[Previous Upwork Job] as developer, where I built a user friendly data extraction application for a small business, in two weeks.
- Job Completed: April 2022
- Job type: Development
- Job categogy: Desktop Application, Data Extraction
- Language: Python
- Style: Functional & Object Oriented
The goal of the project was this; create a platform that scrapes these three social medias:
- Youtube
- TikTok Additionally you would have the choice to scrape these types of data:
- Account data
- Upload/post data
- Socialblade data
The program should also have an AI that would find the dominant colors for every scraped photo. Lastly, since my clients were not familiar with coding, the program should have a graphical user interface (GUI) and be compiled into a .exe file for easy usage with no installs.
The output should be saved in a ZIP file where each dataframe should be individually after its function and the username of the "target". The requirements for the output was different for each platform, but overall:
-
posts_data: [generic] likes, comments, views, shares, thumbnails, description, date, @tags, #tags, etc.. [special] like-to-follow ratio, number of words and special characters in the description, and the top 5 colors used in the post/thumbnail.
-
profile_data: [generic] total likes, followers, following, avatar, bio, date of creation, verification badge, etc.. [special] 60-day Upload rate, number of words and special characters in the bio, and the top 5 colors used in the post/thumbnail.
-
Socialblade_data: Socialblade data should include these 8 dataframes:
-
The top information
-
The summary
-
The ranks
-
All of the averages
-
All of the charts
-
The data table
Since the social medias are using very different platforms, I had to use a different method for each of them. They were all challanging in their own way, but I found tiktok and Socialblade to be especially hard, due to security measurements such as catchpa and cloudflare. I dealt with cloudflare by implementing proxies, fake headers and a series of cookies to my requests. The catchpa however was a bit more difficult, I solved the issue by fetching the temporary verification-token, you recieve after solving the puzzle, which you can then add to the other cookies, gaining access.
Socialblade had another challange for me, since they both html and javascript in their code. Since I don't know any javascript I had to learn a bit of it and then find a way for my python code to read javascript so it could extract the code from it. A simple library named "js2py" did the trick nicely.
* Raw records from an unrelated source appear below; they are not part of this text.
/-- Step 4 of R157: the queue head, or the release CLEAR behind an empty queue, is issued (R158). -/
def Part.issue (s : Part) (c : ChanId) : Part :=
  if s.mayIssue c then
    match (s.channel c).queue, (s.channel c).release with
    | k :: rest, _ =>
      (s.onChannel c (fun ch =>
        { ch with queue := rest, current := k.issued ch.current.serial s.clock.frame false, ackCount := 0 })).report
          k.program k.posting .issued
    | [], some k =>
      s.onChannel c (fun ch =>
        { ch with release := none, current := k.issued ch.current.serial s.clock.frame true, ackCount := 0 })
    | [], none => s
  else s

/-- Step 1 of R157 on every channel: pending configurations take effect (R146). -/
def Part.configsTakeEffect (s : Part) : Part := { s with channels := s.channels.map Channel.configTakesEffect }

/-- Steps 2 to 4 of the Channel Table's work for one channel at a frame start (R157). -/
def Part.channelFrameStart (s : Part) (c : ChanId) : Part := ((s.lookBack c).removeStale c).issue c

/-! ### Trigger cells and replies (R147, R148, R159, R161, R162) -/

/-- What the first carrying of the current command does to its program's on-state (R162). The program holds the
channel while its claim is HELD or RELEASING (R155). -/
def Channel.carry (ch : Channel) : Channel :=
  if ch.current.carried then ch
  else
    let ch1 := { ch with current := { ch.current with carried := true } }
    match ch.current.program with
    | none => ch1
    | some p =>
      if ch.current.action.isOn = true ∧ ch.current.voided = false ∧
          (ch.shareable = true ∨ ch.claim.program = some p) then
        { ch1.setOnState p true with current := { ch1.current with setOn := true } }
      else if ch.current.action.isOff then ch1.setOnState p false
      else ch1

/-- A device reply's fields (R148, R190). -/
structure DeviceReply where
  source  : Nat
  channel : Nat
  report  : Report
deriving DecidableEq, Repr

/-- The channel a reply belongs to (R148). -/
def Part.replyChannel (s : Part) (d : DeviceReply) : Option ChanId :=
  match chanOf d.channel with
  | none => none
  | some c => if (s.channel c).config.map ChanConfig.node = some d.source then some c else none

/-- A matched reply is recorded (R148). -/
def Channel.record (ch : Channel) (r : Report) : Channel :=
  { ch with report := some r, health := .online, silence := 0, replied := true }

/-- A reply acknowledges the current command when it is AWAITING and the serials agree (R159). -/
def Part.acknowledge (s : Part) (c : ChanId) (serial : Nat) : Part :=
  let cur := (s.channel c).current
  if cur.standing = .awaiting ∧ cur.serial = serial then
    let s1 := s.onChannel c (fun ch => { ch with current := { ch.current with standing := .acked } })
    match cur.program with
    | none => s1
    | some p =>
      let s2 := if cur.voided then s1 else s1.report p cur.posting .acked
      if cur.isRelease then s2.claimPass c else s2
  else s

/-- A device reply is matched, recorded and tested for acknowledgement (R148, R159). -/
def Part.deviceReply (s : Part) (d : DeviceReply) : Part :=
  match s.replyChannel d with
  | none => s
  | some c => (s.onChannel c (fun ch => ch.record d.report)).acknowledge c d.report.acked

/-! ### CONFIGURE_CHANNEL (R145) -/

/-- The position of the first parameter out of its range (R145). -/
def badChanParam (node channel kind slot dev shareable ack grace stale : Nat) : Option Nat :=
  if channel = 0 ∨ channel > 24 then some 1
  else if kind > 5 then some 2
  else if slot > 47 then some 3
  else if dev = 0 ∨ dev ≥ 63 ∨ dev = node then some 4
  else if shareable > 1 then some 5
  else if ack = 0 ∨ ack > 50 then some 6
  else if grace > 250 then some 7
  else if stale = 0 ∨ stale > 250 then some 8
  else none

/-- The status and reply slots in effect and accepted (R13, R145). -/
def Part.portSlots (s : Part) : List Nat :=
  let of := fun (m : SlotSet) => m.status :: m.replies
  of s.port.slots ++ (match s.port.pendingSlots with | some m => of m | none => [])
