-- ==== Sys2Proof/Machine/Trunk.lean ====
section
/-! DEFINITION. The Trunk Port (R1 to R14, R20, R22): arriving markers and cells, owned slots, the reset pin. -/

namespace Sys2Proof.Machine

/-! ### Markers (R3 to R8) -/

/-- The cell leaves at Trunk Out. -/
def Part.forward (s : Part) (c : Cell) : Part := s.onPort (fun t => { t with trunkOut := some c })

/-- The slot position set (R1). -/
def Part.setPosition (s : Part) (n : Option Nat) : Part := s.onPort (fun t => { t with position := n })

/-- The lock state set. -/
def Part.setLock (s : Part) (l : Lock) : Part := s.onPort (fun t => { t with lock := l })

/-- A recognized marker is valid at a rate (R3). -/
def markerValid (r : Rate) (c : Cell) : Bool :=
  cellGood c && markerRate c == r.code && markerDrop c == rateDrop r && labelInRange r (markerLabel c)

/-- The day frame of a valid marker (R3, R31). -/
def markerDay (r : Rate) (c : Cell) : Nat := labelDay r (labelRead r (markerLabel c))

/-- The notices of a recognized marker: RATE_MISMATCH for another rate code under a good check, MARKER_ADJUSTED for
a valid marker whose label does not exist (R3, R31). -/
def Part.judgeNotices (s : Part) (c : Cell) : Part :=
  if cellGood c = true ∧ markerRate c ≠ s.clock.rate.code then s.raise .rateMismatch {}
  else if markerValid s.clock.rate c = true ∧ labelSkipped s.clock.rate (markerLabel c) = true then
    s.raise .markerAdjusted {}
  else s

/-- The lock after a frame's marker is missing, invalid or early (R4 to R8). -/
def lockAtMiss : Lock → Lock
  | .seeking _ => .seeking 0
  | .locked => .flywheel 1
  | .flywheel n => .flywheel n
  | .lost => .lost

/-- A marker misses its frame (R4 to R8). -/
def Part.missMarker (s : Part) : Part := s.setLock (lockAtMiss s.port.lock)

/-- A valid marker becomes the first of a run (R5, R6, R7, R8). -/
def Part.startRun (s : Part) (day : Nat) : Part :=
  s.onPort (fun t => { t with lock := .seeking 1, runDay := day, lockedFrame := false })

/-- A valid marker in SEEKING (R5). -/
def Part.seekMarker (s : Part) (run day : Nat) (sensed : Word) : Part :=
  if run ≠ 0 ∧ day = (s.port.runDay + 1) % rateDay s.clock.rate then
    if run + 1 = 3 then
      (s.onPort (fun t => { t with lock := .locked, runDay := day })).frameStart (some day) true sensed
    else s.onPort (fun t => { t with lock := .seeking (run + 1), runDay := day })
  else s.startRun day

/-- A valid marker in LOCKED (R6). -/
def Part.lockedMarker (s : Part) (day : Nat) (sensed : Word) : Part :=
  if day = s.clock.nextDay then s.frameStart none true sensed else s.startRun day

/-- A valid marker in FLYWHEEL (R7). -/
def Part.flywheelMarker (s : Part) (day : Nat) (sensed : Word) : Part :=
  if day = s.clock.nextDay then (s.setLock .locked).frameStart none true sensed
  else if day = s.clock.day then
    s.onPort (fun t => { t with lock := .locked, lockedFrame := true, frameWasLocked := true })
  else s.startRun day

/-- A valid marker by lock state (R5 to R8). -/
def Part.validMarker (s : Part) (day : Nat) (sensed : Word) : Part :=
  match s.port.lock with
  | .seeking run => s.seekMarker run day sensed
  | .locked => s.lockedMarker day sensed
  | .flywheel _ => s.flywheelMarker day sensed
  | .lost => s.startRun day

/-- A recognized marker: its slot is slot 0, and it is judged (R1, R3). -/
def Part.recognize (s : Part) (c : Cell) (sensed : Word) : Part :=
  let s1 := ((s.setPosition (some 1)).forward c).judgeNotices c
  if markerValid s.clock.rate c then
    (s1.onPort (fun t => { t with sequence := markerSequence c })).validMarker (markerDay s.clock.rate c) sensed
  else s1.missMarker

/-- An early marker (R4). -/
def Part.earlyMarker (s : Part) (c : Cell) : Part :=
  ((s.forward c).missMarker).onPort (fun t => { t with position := none, lockedFrame := false })

/-! ### Cells of a LOCKED frame (R10, R12, R20) -/

/-- What the part owns a slot for (R12). -/
inductive Owner
  | status | reply | channel (c : ChanId)
deriving DecidableEq, Repr

/-- The owner of a slot in the owned-slot map (R12). -/
def Part.ownerOf (s : Part) (slot : Nat) : Option Owner :=
  if slot = s.port.slots.status ∧ slot ≠ 0 then some .status
  else if s.port.slots.replies.contains slot then some .reply
  else (allChannels.find? (fun c => slot != 0 && (s.channel c).slot == slot)).map Owner.channel

/-- The cell is addressed to the part and of one of its kinds (R10). -/
def Part.addressed (s : Part) (c : Cell) : Bool := c.dest.toNat == s.port.node && !isForeign c

/-- An addressed cell is consumed (R10). -/
def Part.consume (s : Part) (c : Cell) : Part :=
  if cellGood c = false ∨ 24 < c.length.toNat then s.raise .cellCheck {}
  else if c.kind.toNat = kindCommand then s.receive c
  else if c.kind.toNat = kindDeviceReply then
    match readReply c with
    | some d => s.deviceReply d
    | none => s
  else s

/-- A slot of a channel is written: its trigger cell, or EMPTY while it is UNCONFIGURED (R161, R162). -/
def Part.writeChannelSlot (s : Part) (c : ChanId) : Part :=
  match (s.channel c).config with
  | some g => (s.forward (triggerCell s.port.node c g (s.channel c).current)).onChannel c Channel.carry
  | none => s.forward emptyCell

/-- The reply slot's turn has come: every slot before it in the list has passed in this frame, so it receives a cell in
the order of the list (R13, R20). -/
def Part.replyTurn (s : Part) (slot : Nat) : Bool :=
  (s.port.slots.replies.takeWhile (fun n => n != slot)).all (fun n => n < slot)

/-- A reply slot is written: in its turn the next response cell due, or EMPTY when none is due or its turn has not come
(R12, R13, R20; DEDUCED, assumption log 29). -/
def Part.writeReplySlot (s : Part) (slot : Nat) : Part :=
  match s.dueCell with
  | some out => if s.replyTurn slot then (s.forward out).sendResponse else s.forward emptyCell
  | none => s.forward emptyCell

/-- An owned slot is written as it passes (R12). -/
def Part.writeOwned (s : Part) (slot : Nat) : Owner → Part
  | .status => s.forward s.statusCell
  | .reply => s.writeReplySlot slot
  | .channel c => s.writeChannelSlot c

/-- EMPTY slots used for responses in a frame, at most (R20). -/
def emptyMax : Nat := 2

/-- An arriving EMPTY cell makes way for a response cell (R20). -/
def Part.lendsSlot (s : Part) (c : Cell) : Bool :=
  c.kind.toNat == kindEmpty && cellGood c && s.port.slots.replies.isEmpty && decide (s.port.emptyUsed < emptyMax)

/-- A slot the part does not own: a response cell, an EMPTY cell for a consumed one, or the cell as it came (R10,
R20). -/
def Part.passSlot (s : Part) (c : Cell) : Part :=
  match s.dueCell with
  | some out =>
    if s.lendsSlot c then
      ((s.forward out).sendResponse).onPort (fun t => { t with emptyUsed := t.emptyUsed + 1 })
    else s.forward (if s.addressed c then emptyCell else c)
  | none => s.forward (if s.addressed c then emptyCell else c)

/-- A cell of a LOCKED frame in a slot 1 to 47 (R10, R12). -/
def Part.lockedCell (s : Part) (slot : Nat) (c : Cell) : Part :=
  let s1 := if s.addressed c then s.consume c else s
  match s1.ownerOf slot with
  | some o => s1.writeOwned slot o
  | none => s1.passSlot c

/-- The position after a slot; a LOCKED frame ends with its slot 47 (R1, R6). -/
def Part.advanceSlot (s : Part) (slot : Nat) : Part :=
  s.onPort (fun t =>
    { t with position := some ((slot + 1) % 48), lockedFrame := t.lockedFrame && slot != 47 })

/-- A cell that is no marker in a slot 1 to 47: handled in a LOCKED frame, forwarded otherwise (R10, R11). What the
cell completed or made room for is then taken from the intake queue (R18). -/
def Part.slotCell (s : Part) (slot : Nat) (c : Cell) : Part :=
  let s1 := if s.port.lockedFrame then s.lockedCell slot c else s.forward c
  (s1.advanceSlot slot).settleLines.takeMessages

/-- A cell arriving at Trunk In (R1, R3, R4, R10, R11). -/
def Part.arrive (s : Part) (c : Cell) (sensed : Word) : Part :=
  match s.port.position with
  | none => if isMarker c = true ∧ cellGood c = true then s.recognize c sensed else s.forward c
  | some 0 =>
    if isMarker c then s.recognize c sensed else ((s.forward c).missMarker).setPosition (some 1)
  | some (n + 1) => if isMarker c then s.earlyMarker c else s.slotCell (n + 1) c

/-- A response cell would go out in place of a cell that arrives now (R20). -/
def Part.carriesResponse (s : Part) (c : Cell) : Bool :=
  match s.port.position with
  | none | some 0 => false
  | some (n + 1) =>
    s.port.lockedFrame && !isMarker c && !s.intake.replies.isEmpty
      && (match s.ownerOf (n + 1) with
          | some o => o == .reply && s.replyTurn (n + 1)
          | none => s.lendsSlot c)

/-- The samples a frame start would take of lines that have not changed since their last samples. -/
def Part.sensedNow (s : Part) : Word :=
  allLines.foldl (fun w l => w ||| (if (s.line l).sensed then (1 : Word) <<< l.val else 0)) 0

/-! ### The reset pin (R14, R22) -/

/-- The reset pin is asserted: the lines are undriven (R14, R179). -/
def Part.assertReset (s : Part) : Part :=
  (s.onPort (fun t => { t with resetAsserted := true })).undriveLines

/-- The reset pin is released: every block in its reset state, the straps read (R14, R22). The model's own draw
counter runs on. -/
def Part.releaseReset (s : Part) (straps : Fin 64) : Part := { Part.reset straps.val with draws := s.draws }

end Sys2Proof.Machine
end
Instagram had a different challange for me where they have made it impossible to access their paltform without being a physical user. I solved this by using a web crawler library, along with the login info for instagram accounts, and a function that would switch to another account whenever instagram detected the suspicious activity.
Youtube actually has an api which was a breath of fresh air, however, their api has a daily qouta, which was way too small to be usefull bare in mind. But since you can make 10 google accounts pr phone number, I fixed the issue by doing that, then creating one api key each, and then applied the same revelotuion-function to it.
I have some experience with AI development so making the color-ranker was not that hard, though those things aren't very fun to setup.
As mainly a backend programmer using a backend programming language, making a front end program is quite the drag.
Now you might don't know this but python is not a programming language designed to be turned into a app (exe file), and you have to do a serious workaround in order to make it work.